To confront head-on today’s crisis will require a new macroeconomics, and modernized metrics to go along with it. Hard environmental limits on greenhouse gas emissions condition our economic options, and cannot be traded off against fossil-fueled growth. However, the political challenge is profound. Even to hold atmospheric carbon concentrations to no more than double pre-industrial levels will require a 70% reduction in greenhouse gas emissions, while the difficult-to-negotiate Kyoto treaty only called for reductions of about 5% from 1990 levels, and only in developed countries.

Economic textbooks ask: how clean an environment can we afford? New economic models must determine what kinds of growth and investment are unacceptable or required within a carbon-constrained world. Once the biosphere is understood as necessary for production and not a luxury good, the benefits of decisive action are obvious. The recent voluminous report on the economics of climate change commissioned by the UK government puts our options in stark terms. Beyond the devastating biodiversity loss, doing nothing is estimated to cause economic disruption equal to 5-20% of GDP per year.
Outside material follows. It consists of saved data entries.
/-- NEXT CHANGED takes the lowest index out of the issuing station's changed set and answers with the record at it, or with NONE where the
set is empty (R174). SET ATTENTION MASK writes the issuing station's mask, and refuses one that sets a bit above 3; CLEAR STATION empties
the issuing station's holder and changed set and posts its own reply (R157, R177, R180). None touches anything else. -/
def Obligations.StationCommandsActOnTheStation : Prop :=
  (∀ (s : State) (st : Station), Executes s st 0x03 [] →
    (∀ i : CtxIx, (s.changed[st])[i] = true → (∀ j : CtxIx, j < i → (s.changed[st])[j] = false) →
      exec .nextChanged s = .next ({ s.taken st with
        changed := put s.changed st (put s.changed[st] i false) }.accepting st 0x03 (s.contextBlock i))) ∧
    ((∀ i : CtxIx, (s.changed[st])[i] = false) →
      exec .nextChanged s = .next ((s.taken st).accepting st 0x03 [0xFF]))) ∧
  ((∀ (s : State) (st : Station) (m : Byte), Executes s st 0x07 [m] →
    exec .setAttentionMask s = .next (if m.toNat < 16 then
      { s.taken st with masks := put s.masks st (m.setWidth 4) }.accepting st 0x07 []
      else (s.taken st).refusing st 0x07 0x05 [])) ∧
  (∀ (s : State) (st : Station), Executes s st 0x08 [] → ∃ t, exec .clearStation s = .next t ∧
    t.holders = put s.holders st (some [0x00, 0x08]) ∧
    (∀ (x : Station) (i : CtxIx), (t.changed[x])[i] = if x = st then false else (s.changed[x])[i]) ∧
    { t with holders := s.holders, changed := s.changed } = s.taken st))

/-! ## Configuring commands -/

/-- CONFIGURE NODE, which is refused while a record is live (R163), OPEN NODE and CLOSE NODE (R164) and SET LOCKOUT (R167), from station 0,
in every case of their checks. -/
def Obligations.NodeCommandsConfigureTheNode : Prop :=
  ∀ s : State,
    (∀ v : Word16, Executes s 0 0x10 (bytes16 v) →
      (v = 0 → exec .configureNode s = .next ((s.taken 0).refusing 0 0x10 0x05 [])) ∧
      (v ≠ 0 → (∃ i, ∃ c ∈ s.context i, c.state ≠ .ended) →
        exec .configureNode s = .next ((s.taken 0).refusing 0 0x10 0x0A [])) ∧
      (v ≠ 0 → (∀ i, ∀ c ∈ s.context i, c.state = .ended) →
        exec .configureNode s = .next ({ s.taken 0 with nodeId := v }.accepting 0 0x10 []))) ∧
    (Executes s 0 0x11 [] → exec .openNode s = .next (if s.nodeId = 0 then (s.taken 0).refusing 0 0x11 0x0A []
        else { s.taken 0 with nodeOpen := true }.accepting 0 0x11 [])) ∧
    (Executes s 0 0x12 [] → exec .closeNode s = .next ({ s.taken 0 with nodeOpen := false }.accepting 0 0x12 [])) ∧
    (∀ v : Word16, Executes s 0 0x15 (bytes16 v) →
      ((v.getLsbD 0 = true ∨ 512 ≤ v.toNat) → exec .setLockout s = .next ((s.taken 0).refusing 0 0x15 0x05 [])) ∧
      (v.getLsbD 0 = false → v.toNat < 512 → ∃ t, exec .setLockout s = .next t ∧
        (∀ st : Station, t.lockout[st] = v.getLsbD st.val) ∧
        { t with lockout := s.lockout } = (s.taken 0).accepting 0 0x15 []))

/-- SET TIMING writes each given value, clamped to its range, keeps every value not given, refuses none, and answers with the whole table
after the write (R35, R165). -/
def Obligations.SetTimingClampsAndWrites : Prop :=
  ∀ (s : State) (presence : Byte) (a b c d e f g : Word32),
    Executes s 0 0x13 (presence :: (bytes32 a ++ bytes32 b ++ bytes32 c ++ bytes32 d ++ bytes32 e ++ bytes32 f ++ bytes32 g)) →
    ∃ t : Timing, exec .setTiming s = .next ({ s.taken 0 with timing := t }.accepting 0 0x13
        (nat32 t.probeHop ++ nat32 t.reserveHold ++ nat32 t.lightHop ++ nat32 t.litHop ++ nat32 t.budgetWait ++
          nat32 t.actuatorWait ++ nat32 t.sweepWait)) ∧
      t.probeHop = (if presence.getLsbD 0 then max 1 (min 10000 a.toNat) else s.timing.probeHop) ∧
      t.reserveHold = (if presence.getLsbD 1 then max 1 (min 600000 b.toNat) else s.timing.reserveHold) ∧
      t.lightHop = (if presence.getLsbD 2 then max 1 (min 600000 c.toNat) else s.timing.lightHop) ∧
      t.litHop = (if presence.getLsbD 3 then max 1 (min 600000 d.toNat) else s.timing.litHop) ∧
      t.budgetWait = (if presence.getLsbD 4 then max 1000 (min 3600000 e.toNat) else s.timing.budgetWait) ∧
      t.actuatorWait = (if presence.getLsbD 5 then max 10 (min 5000 f.toNat) else s.timing.actuatorWait) ∧
      t.sweepWait = (if presence.getLsbD 6 then max 100 (min 10000 g.toNat) else s.timing.sweepWait)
Alternatively, the report predicts that investments to reduce greenhouse gas emissions and avoid the worst impacts of climate change would cost only a tiny fraction as much — about 1% of GDP per year. What are we waiting for?

As owners of companies, investors need to make clear that corporate efforts to dramatically reduce carbon emissions are in our long-term financial interest. The Investor Network on Climate Risk is making this case, and the millions of smaller investors at mutual fund companies should join the chorus. Today’s challenges require a new bio-economics for the long run, an economic model that respects our planet’s non-negotiable constraints.

Endnote
1 Thanks to the Global Development and Environment Institute at Tufts University for their groundbreaking work on sustainable economics, including an innovative on-line introductory text, Macroeconomics in Context.